Data for the task section start
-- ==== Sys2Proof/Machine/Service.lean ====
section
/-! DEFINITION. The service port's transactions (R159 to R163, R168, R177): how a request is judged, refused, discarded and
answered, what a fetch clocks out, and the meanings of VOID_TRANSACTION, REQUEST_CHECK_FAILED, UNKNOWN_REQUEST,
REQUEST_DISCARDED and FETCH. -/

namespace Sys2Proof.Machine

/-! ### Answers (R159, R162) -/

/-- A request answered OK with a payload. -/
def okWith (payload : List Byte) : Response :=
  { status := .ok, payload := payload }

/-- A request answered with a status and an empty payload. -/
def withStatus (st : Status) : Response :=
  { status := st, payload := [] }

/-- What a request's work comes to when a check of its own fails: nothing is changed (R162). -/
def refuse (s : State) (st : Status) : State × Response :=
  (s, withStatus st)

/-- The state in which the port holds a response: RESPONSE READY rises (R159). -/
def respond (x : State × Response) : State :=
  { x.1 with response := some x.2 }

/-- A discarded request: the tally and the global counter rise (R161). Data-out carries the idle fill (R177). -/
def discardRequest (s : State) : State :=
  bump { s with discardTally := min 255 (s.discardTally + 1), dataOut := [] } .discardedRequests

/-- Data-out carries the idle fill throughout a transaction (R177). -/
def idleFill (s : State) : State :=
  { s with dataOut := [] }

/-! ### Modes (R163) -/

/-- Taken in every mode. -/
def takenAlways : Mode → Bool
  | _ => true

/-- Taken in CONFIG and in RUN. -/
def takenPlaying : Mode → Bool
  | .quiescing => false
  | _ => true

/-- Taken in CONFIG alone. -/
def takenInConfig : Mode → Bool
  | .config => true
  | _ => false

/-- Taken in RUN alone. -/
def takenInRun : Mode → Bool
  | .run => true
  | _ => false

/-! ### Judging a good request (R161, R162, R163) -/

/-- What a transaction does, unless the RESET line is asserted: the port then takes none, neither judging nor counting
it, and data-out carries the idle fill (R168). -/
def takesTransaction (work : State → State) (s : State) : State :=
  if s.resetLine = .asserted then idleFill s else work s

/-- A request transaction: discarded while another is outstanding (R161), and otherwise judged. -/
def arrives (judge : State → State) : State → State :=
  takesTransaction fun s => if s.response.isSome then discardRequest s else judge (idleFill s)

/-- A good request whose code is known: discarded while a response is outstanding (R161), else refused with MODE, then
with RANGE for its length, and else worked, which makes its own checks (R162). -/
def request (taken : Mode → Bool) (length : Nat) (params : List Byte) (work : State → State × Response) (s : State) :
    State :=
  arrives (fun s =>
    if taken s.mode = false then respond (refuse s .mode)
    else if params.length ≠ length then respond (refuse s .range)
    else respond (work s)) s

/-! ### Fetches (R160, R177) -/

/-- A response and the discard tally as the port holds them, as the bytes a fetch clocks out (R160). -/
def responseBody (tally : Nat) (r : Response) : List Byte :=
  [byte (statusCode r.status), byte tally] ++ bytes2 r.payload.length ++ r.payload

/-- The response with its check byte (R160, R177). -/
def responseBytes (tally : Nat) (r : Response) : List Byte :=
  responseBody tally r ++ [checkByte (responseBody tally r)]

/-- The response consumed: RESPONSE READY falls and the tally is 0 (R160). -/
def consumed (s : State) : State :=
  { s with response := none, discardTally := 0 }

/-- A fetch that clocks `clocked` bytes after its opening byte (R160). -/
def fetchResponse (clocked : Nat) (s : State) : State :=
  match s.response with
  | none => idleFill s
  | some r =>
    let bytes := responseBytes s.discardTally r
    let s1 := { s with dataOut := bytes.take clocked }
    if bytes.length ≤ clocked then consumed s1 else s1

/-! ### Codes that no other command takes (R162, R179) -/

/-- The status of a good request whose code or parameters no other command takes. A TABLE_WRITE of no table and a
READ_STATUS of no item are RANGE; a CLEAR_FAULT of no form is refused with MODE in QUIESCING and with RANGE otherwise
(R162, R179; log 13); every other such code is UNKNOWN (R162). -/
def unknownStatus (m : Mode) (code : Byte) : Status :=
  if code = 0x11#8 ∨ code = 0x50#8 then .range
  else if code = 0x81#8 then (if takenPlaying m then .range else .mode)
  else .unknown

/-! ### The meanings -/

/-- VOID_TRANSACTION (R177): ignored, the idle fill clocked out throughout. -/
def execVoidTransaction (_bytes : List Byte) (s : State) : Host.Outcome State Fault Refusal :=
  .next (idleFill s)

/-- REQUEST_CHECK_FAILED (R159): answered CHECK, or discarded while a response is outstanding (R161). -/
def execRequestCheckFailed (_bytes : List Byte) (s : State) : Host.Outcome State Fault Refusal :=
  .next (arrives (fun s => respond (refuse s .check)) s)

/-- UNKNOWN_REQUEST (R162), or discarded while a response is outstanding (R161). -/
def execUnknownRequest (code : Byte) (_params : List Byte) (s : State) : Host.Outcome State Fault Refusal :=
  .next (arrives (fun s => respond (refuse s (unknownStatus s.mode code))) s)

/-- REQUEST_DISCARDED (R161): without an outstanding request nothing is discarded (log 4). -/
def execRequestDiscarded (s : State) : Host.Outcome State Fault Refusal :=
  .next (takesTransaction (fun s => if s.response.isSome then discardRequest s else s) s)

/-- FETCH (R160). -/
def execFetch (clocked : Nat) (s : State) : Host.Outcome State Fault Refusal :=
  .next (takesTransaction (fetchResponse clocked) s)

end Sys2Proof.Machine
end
Data for the task section end
§ **Your objective**:
None of the lines before the one containing "discarded (log 4). -/" belong in the answer; reproduce that line and all later lines of the records exactly.

§ **Reply**:
/-- REQUEST_DISCARDED (R161): without an outstanding request nothing is discarded (log 4). -/
def execRequestDiscarded (s : State) : Host.Outcome State Fault Refusal :=
  .next (takesTransaction (fun s => if s.response.isSome then discardRequest s else s) s)

/-- FETCH (R160). -/
def execFetch (clocked : Nat) (s : State) : Host.Outcome State Fault Refusal :=
  .next (takesTransaction (fetchResponse clocked) s)

end Sys2Proof.Machine
end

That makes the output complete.